Document Type and Number:
WIPO Patent Application WO/2019/211820
Kind Code:
A1
Abstract:
The present invention provides a system for determining plunger position in a solenoid valve and method therefore. More specifically, the invention provides a solenoid valve having hall sensor for detection of plunger position, which provides feedback including output voltage (digital or analog) respective to its position.
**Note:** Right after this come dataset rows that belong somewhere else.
/-- The example of R211: in ERROR with `STATUS = 0x00000133`, CLEAR gives `STATUS = 0`. -/
theorem test_clear_after_an_error :
    (nextOf (exec (.hotp 1) { ready with counter := 0#64 })).status.word = 0x00000133#32 ∧
    (nextOf (exec (.clear 0) (nextOf (exec (.hotp 1) { ready with counter := 0#64 })))).status.word = 0#32 := by
  decide +kernel

theorem test_clear_aborts_a_call : (nextOf (exec (.clear 5) busyVerify)).status.phase = .idle := by decide +kernel

/-- The example of R221: an ILLEGAL word. -/
theorem test_illegal_word :
    (nextOf (step (State.withFetchWord State.reset 32 0x34))).status.word = 0x00000463#32 ∧
    (nextOf (step (State.withFetchWord State.reset 32 0x34))).errInfo = 0x34#32 := by decide +kernel

/-- The example of R207: no key loaded. -/
theorem test_withFetchWord_runs_the_word :
    (nextOf (step (State.withFetchWord State.reset 32 0x11))).status.word = 0x00000123#32 := by decide +kernel

/-- The example of R184: a candidate below window 0. -/
theorem test_verify_below_window_zero :
    (nextOf (complete (nextOf (exec (.verify 1 true) { readyGold with
      time := 45#64, pcode := packString [0x30, 0x30, 0x30, 0x30, 0x30, 0x30] })))).status.word = 0x00001333#32 := by
  decide +kernel

/-! ### Witnesses: states that meet the hypotheses of the statements -/

/-- A state with the given events to come. -/
def withBus (s : State) (bus : List BusEvent) : State := { s with bus := bus }

/-- A BUSY HOTP call meets the invariant. -/
theorem busyHotp_inv (bus : List BusEvent) : (withBus busyHotp bus).Inv where
  keyWf := by show busyHotp.key.wf busyHotp.cfg.keyMaxBytes = true; decide +kernel
  snapOnlyBusy := fun h => absurd (show busyHotp.status.phase = .busy by decide +kernel) h
  snapAgrees := fun _ => by
    refine ⟨.hotp .sha1 keyText 1#64, ?_, ⟨?_, ?_, ?_, ?_⟩, ?_⟩
    · show busyHotp.snap = _; decide +kernel
    · show busyHotp.status.op = 1#4; decide +kernel
    · show keyText = secret busyHotp; decide +kernel
    · show 1#64 = busyHotp.counter; decide +kernel
    · show ¬busyHotp.counter = 0#64; decide +kernel
    · show keyLenLegal busyHotp = true; decide +kernel
  errIffError := by show busyHotp.status.err = .noError ↔ ¬busyHotp.status.phase = .error; decide +kernel
  neverTolerance := by show ¬busyHotp.status.err = .invalidTolerance; decide +kernel
  siteOnlyVerify := fun h => absurd h (show ¬busyHotp.status.site = .verifyLoop by decide +kernel)
  errInfoZero := fun _ => show busyHotp.errInfo = 0#32 by decide +kernel
  matchOnlyVerify := fun h => absurd h (show ¬busyHotp.status.matched = true by decide +kernel)
  doneOp := fun h => absurd h (show ¬busyHotp.status.phase = .done by decide +kernel)
  idleStatus := fun h => absurd h (show ¬busyHotp.status.phase = .idle by decide +kernel)
  resultOk := by
    have h : ¬busyHotp.status.phase = .done := by decide +kernel
    simp only [State.ResultOk, withBus, h, false_and, if_false]
    decide +kernel

/-- The reset state, with any events to come, meets the invariant. -/
theorem reset_inv (bus : List BusEvent) : (withBus State.reset bus).Inv where
  keyWf := rfl
  snapOnlyBusy := fun _ => rfl
  snapAgrees := fun h => absurd h (show ¬State.reset.status.phase = .busy by decide)
  errIffError := by show State.reset.status.err = .noError ↔ ¬State.reset.status.phase = .error; decide
  neverTolerance := by show ¬State.reset.status.err = .invalidTolerance; decide
  siteOnlyVerify := fun h => absurd h (show ¬State.reset.status.site = .verifyLoop by decide)
  errInfoZero := fun _ => rfl
  matchOnlyVerify := fun h => absurd h (show ¬State.reset.status.matched = true by decide)
  doneOp := fun h => absurd h (show ¬State.reset.status.phase = .done by decide)
  idleStatus := fun _ => rfl
  resultOk := by
    have h : ¬State.reset.status.phase = .done := by decide
    simp only [State.ResultOk, withBus, h, false_and, if_false]
    decide

theorem witness_ResetInAnyPhaseGivesTheResetState :
    (withBus busyHotp [.reset]).bus = .reset :: [] ∧ (withBus busyHotp [.reset]).status.phase = .busy := by
  decide +kernel

theorem witness_SecretIsErasedWheneverACallEnds :
    (exec (.hotp 1) State.reset = .next (nextOf (exec (.hotp 1) State.reset)) ∧
      (nextOf (exec (.hotp 1) State.reset)).status.phase = .error) ∧
    (illegalCommand 0x34#32 ready = .next (nextOf (illegalCommand 0x34#32 ready)) ∧
      (nextOf (illegalCommand 0x34#32 ready)).status.phase = .error) ∧
    (busyHotp.status.phase = .busy ∧ complete busyHotp = .next (nextOf (complete busyHotp))) :=
  ⟨⟨eq_nextOf (by decide +kernel), by decide +kernel⟩, ⟨eq_nextOf (by decide +kernel), by decide +kernel⟩,
    by decide +kernel, eq_nextOf (by decide +kernel)⟩

theorem witness_ReadsReturnTheRegisterMap :
    (busyHotp.Inv ∧ busyHotp.status.phase = .busy) ∧
    ((0x3C % 4 = 0 ∧ 0x3C ≤ 0x3C ∧ 0x3C < 0x100) ∧ (0xFC % 4 = 0 ∧ 0x3C ≤ 0xFC ∧ 0xFC < 0x100)) ∧
    ((0x100 % 4 = 0 ∧ 0x100 ≤ 0x100 ∧ 0x100 < 0x100 + busyHotp.cfg.keyMaxBytes) ∧
      (0x1FC % 4 = 0 ∧ 0x100 ≤ 0x1FC ∧ 0x1FC < 0x100 + busyHotp.cfg.keyMaxBytes)) :=
  ⟨⟨busyHotp_inv busyHotp.bus, by decide +kernel⟩, by decide, by decide +kernel⟩

theorem witness_ReadsHaveNoSideEffect :
    (withBus ready [.read 0x04 4]).bus = .read 0x04 4 :: [] ∧
    ([.read 0x04 4, .reset] : List BusEvent) = .read 0x04 4 :: [.reset] ∧
    (withBus ready [.read 0x04 4, .read 0x04 4]).bus = .read 0x04 4 :: [.read 0x04 4] := by decide +kernel

theorem witness_RefusedAccessChangesNoState :
    ((1 ≠ 4 ∨ 0x04 % 4 ≠ 0 ∨ 0x100 + busyHotp.cfg.keyMaxBytes ≤ 0x04) ∧
      (withBus busyHotp [.read 0x04 1]).bus = .read 0x04 1 :: []) ∧
    ((4 ≠ 4 ∨ 0x02 % 4 ≠ 0 ∨ 0x100 + busyHotp.cfg.keyMaxBytes ≤ 0x02) ∧
      (withBus busyHotp [.read 0x02 4]).bus = .read 0x02 4 :: []) ∧
    ((4 ≠ 4 ∨ 0x200 % 4 ≠ 0 ∨ 0x100 + busyHotp.cfg.keyMaxBytes ≤ 0x200) ∧
      (withBus busyHotp [.write 0x200 4 7#32]).bus = .write 0x200 4 7#32 :: []) := by decide +kernel

theorem witness_OperandWritesStoreTheWord :
    ready.status.phase ≠ .busy ∧
    [0x0C, 0x10, 0x14, 0x18, 0x1C, 0x20, 0x24, 0x28, 0x2C].all (fun off =>
      (withBus ready [.write off 4 0xFFFFFFFF#32]).bus == [.write off 4 0xFFFFFFFF#32]) = true := by decide +kernel

theorem witness_KeyWordWriteReplacesFourBytes :
    ready.status.phase ≠ .busy ∧ ready.key.wf ready.cfg.keyMaxBytes = true ∧
    (0 < ready.cfg.keyMaxBytes / 4 ∧ (withBus ready [.write 0x100 4 0#32]).bus = [.write (0x100 + 4 * 0) 4 0#32]) ∧
    (63 < ready.cfg.keyMaxBytes / 4 ∧
      (withBus ready [.write 0x1FC 4 1#32]).bus = [.write (0x100 + 4 * 63) 4 1#32]) := by decide +kernel

theorem witness_ReadOnlyAndReservedWritesAreIgnored :
    [0x04, 0x08, 0x30, 0x34, 0x38, 0x3C, 0xFC].all (fun off =>
      decide (off ∈ [0x04, 0x08, 0x30, 0x34, 0x38] ∨ (off % 4 = 0 ∧ 0x3C ≤ off ∧ off < 0x100)) &&
      (withBus ready [.write off 4 1#32]).bus == [.write off 4 1#32]) = true ∧
    ready.status.phase ≠ .busy ∧ busyHotp.status.phase = .busy := by decide +kernel

theorem witness_OperandWritesAreIdempotent :
    (withBus busyHotp [.write 0x10 4 9#32, .write 0x10 4 9#32]).Inv ∧
    (withBus State.reset [.write 0x100 4 9#32, .write 0x100 4 9#32]).Inv ∧ 0x10 ≠ 0x00 ∧ 0x100 ≠ 0x00 :=
  ⟨busyHotp_inv _, reset_inv _, by decide, by decide⟩

theorem witness_BusyDropsEveryWriteButClear :
    (busyHotp.status.phase = .busy ∧ 0x00 % 4 = 0 ∧ 0x00 < 0x100 + busyHotp.cfg.keyMaxBytes ∧
      field 0xFFFFFFFF#32 3 0 = 0xF) ∧
    (0x1FC % 4 = 0 ∧ 0x1FC < 0x100 + busyHotp.cfg.keyMaxBytes ∧ ¬(0x1FC = 0x00 ∧ field 0xF#32 3 0 = 0xF)) ∧
    (field 0x11#32 3 0 ≠ 0xF) ∧
    (busyHotp.status.dropped = false ∧
      (nextOf (step (withBus busyHotp [.write 0x10 4 9#32]))).status.dropped = true ∧
      step (withBus busyHotp [.write 0x10 4 9#32]) = .next (nextOf (step (withBus busyHotp [.write 0x10 4 9#32])))) ∧
    (step (withBus { busyHotp with status := busyHotp.status.drop } [.read 0x04 4]) =
      .next (nextOf (step (withBus { busyHotp with status := busyHotp.status.drop } [.read 0x04 4])))) :=
  ⟨by decide +kernel, by decide +kernel, by decide, ⟨by decide +kernel, by decide +kernel,
    eq_nextOf (by decide +kernel)⟩, eq_nextOf (by decide +kernel)⟩

theorem witness_KeyBufferIsNeverReadable :
    (withBus ready [.write 0x10 4 9#32, .read 0x100 4, .read 0x04 4, .reset]).status.phase ≠ .busy ∧
    (withBus ready [.write 0x10 4 9#32, .read 0x100 4, .read 0x04 4, .reset]).NoCommandComing := by
  refine ⟨by decide +kernel, fun off size v h => ?_⟩
  simp only [withBus, List.mem_cons, BusEvent.write.injEq, reduceCtorEq, List.not_mem_nil, or_false] at h
  omega

theorem witness_DecodeFollowsTheMatchMaskPairs :
    clearRow.accepts 0x0000000F#32 = true ∧ hotpRow.accepts 0x000000F1#32 = true ∧
    totpRow.accepts 0x00000002#32 = true ∧ verifyRow.accepts 0x000001F3#32 = true ∧
    opcodeRows.all (fun r => !r.accepts 0x00000203#32) = true := by decide

theorem witness_DecodeOfEncodeIsTheCommand :
    Instr.wellFormed (.hotp 0) = true ∧ Instr.wellFormed (.totp 15) = true ∧ Instr.wellFormed (.verify 15 true) = true ∧
    Instr.wellFormed (.clear (2 ^ 28 - 1)) = true := by decide

theorem witness_EncodeOfDecodeIsTheWord : decode 0xFFFFFFFF#32 = .ok (.clear (2 ^ 28 - 1)) := by decide

theorem witness_StepRunsTheDecodedCommand :
    (withBus ready [.write 0x00 4 0x11#32]).bus = .write 0x00 4 0x11#32 :: [] ∧ decode 0x11#32 = .ok (.hotp 1) ∧
    decodeTableWord 32 0x113 = some (.verify 1 true) := by decide +kernel

theorem witness_IllegalWordRaisesInvalidCommand :
    ready.status.phase ≠ .busy ∧ (withBus ready [.write 0x00 4 0x34#32]).bus = .write 0x00 4 0x34#32 :: [] ∧
    decode 0x34#32 = .error (.reservedOp 4) := by decide +kernel

theorem witness_AlgorithmCodesSelectTheElevenRows :
    resolve 0x1 = some .sha1 ∧ resolve 0xB = some .sha3x512 ∧ resolve 0x0 = none ∧ resolve 0xC = none := by decide

theorem witness_PreparedKeyFillsABlock :
    (List.replicate 64 0#8).length ≤ blockSize .sha1 ∧ blockSize .sha1 < (List.replicate 65 0#8).length := by decide

theorem witness_Sha2PaddingFillsWholeBlocks :
    ((64 = 64 ∧ 8 = 8) ∨ (64 = 128 ∧ 8 = 16)) ∧ ((128 = 64 ∧ 16 = 8) ∨ (128 = 128 ∧ 16 = 16)) ∧
    (List.replicate 64 0#8).length = 64 ∧ (List.replicate 128 0#8).length = 128 := by decide

theorem witness_Sha3PaddingFillsWholeBlocks :
    1 ≤ 72 ∧ 72 - (List.replicate 71 0#8).length % 72 = 1 ∧ 72 - (List.replicate 72 0#8).length % 72 ≠ 1 := by decide

theorem witness_MessageSchedulesFollowTheRecurrence :
    (List.replicate 64 0#8).length = 64 ∧ (List.replicate 128 0#8).length = 128 ∧ (16 ≤ 16 ∧ 16 < 80) ∧
    (16 ≤ 63 ∧ 63 < 64) ∧ (16 ≤ 79 ∧ 79 < 80) := by decide

theorem witness_Sha1FollowsItsRounds : (List.replicate 64 0#8).length = 64 ∧ 0 < 80 ∧ 79 < 80 := by decide

theorem witness_Sha2CoresFollowTheirRounds :
    (List.replicate 64 0#8).length = 64 ∧ 63 < 64 ∧ (List.replicate 128 0#8).length = 128 ∧ 79 < 80 := by decide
The solenoid valve includes a nozzle, a spring, a sealing rubber, a poppet, a magnetic bracket, a rubber grommet, a housing sub-assembly, a soft seal, a sensor assembly, a fix core, a moving core and/or plunger, coil, a bobbin sub-assembly, a fix core plate, magnet holder, a permanent magnet and plurality of terminals.

Inventors:
BHANDARI, Kabir (PADMINI VNA MECHATRONICS PVT. LTD, Plot No. 100-101 Sector 35, Phase VII,Udyog Vihar, Gurgaon, Haryana, Gurgaon 1, 122001, IN)
GERLICH, Torsten (PADMINI VNA MECHATRONICS PVT. LTD, Plot No. 100-101 Sector 35, Phase VII, Udyog Viha, Gurgaon Haryana 1, 122001, IN)
KUMAR, Amardip (PADMINI VNA MECHATRONICS PVT. LTD, Plot No. 100-101 Sector 35, Phase VII,Udyog Vihar, Gurgaon, Haryana, Gurgaon 1, 122001, IN)
MANHAS, Nitin (PADMINI VNA MECHATRONICS PVT. LTD, Plot No. 100-101 Sector 35, Phase VII,Udyog Vihar, Gurgaon, Haryana, Gurgaon 1, 122001, IN)
SWARNKAR, Ghanshyam (PADMINI VNA MECHATRONICS PVT. LTD, Plot No. 100-101 Sector 35, Phase VII,Udyog Vihar, Gurgaon, Haryana, Gurgaon 1, 122001, IN)
NIRANKARI, Deepak (PADMINI VNA MECHATRONICS PVT. LTD, Plot No. 100-101 Sector 35, Phase VII,Udyog Vihar, Gurgaon, Haryana, Gurgaon 1, 122001, IN)
Application Number:
IB2019/053676
Publication Date:
November 07, 2019
Filing Date:
May 06, 2019
Export Citation:
Click for automatic bibliography generation   Help
Assignee:
PADMINI VNA MECHATRONICS PVT. LTD. (Plot No. 100-101, Sector 35 Phase VII,Udyog Vihar, Gurgaon, Haryana, Gurgaon 1, 122001, IN)
International Classes:
G01B7/14; F16K31/06; F16K37/00
Attorney, Agent or Firm:
AMBASTHA, Lalit et al. (Patentwire, A-199 Ground Floor,Defence Colony, New Delhi 4, 110024, IN)
Download PDF:
Claims:
CLAIMS

We claim:

1. A solenoid valve (10) with an integrated position feedback system for detection of position of plunger (40) comprising of: a nozzle (12), a spring (14), a sealing rubber (16), a poppet (18), a rubber grommet (46), a housing sub-assembly (20) incorporating a bobbin sub assembly (22) and sensor sub-assembly (24), a soft seal (44), a fix core (42), a moving core and/or plunger (40), coil (28), magnet holder (38), a permanent magnet (36), wherein,

said bobbin sub-assembly (22) comprises of a bobbin (26), a coil (28), a fix core plate (30), a magnetic bracket (32), and a plurality of terminal pins (34); said sensor sub-assembly (24) comprises of a hall sensor and a plurality of electronic auxiliaries; said sensor sub-assembly is secured with said soft seal (44) filled in said housing sub-assembly (20) to prevent damages; said integrated position feedback system detects the position of plunger (40) based on the magnetic field fluctuations sensed by the hall sensor that take place after the plunger (40) and the permanent magnet (36) incorporated inside the plunger (40) moves through stroke length when the coil (28) is energized or de-energized; said hall sensor senses the fluctuation of magnetic field and provides a feedback signal in form of voltage that indicates position of plunger and indicate a plurality of operating modes of solenoid valve (10). 2. The solenoid valve (10) as claimed in claim 1 wherein, the plurality of operating modes of solenoid valve (10) indicated are: ON state with full rated voltage; Off state with lower rated voltage; Defined stroke state with any rated voltage between full rated voltage and lower rated voltage; and Failure state with least voltage.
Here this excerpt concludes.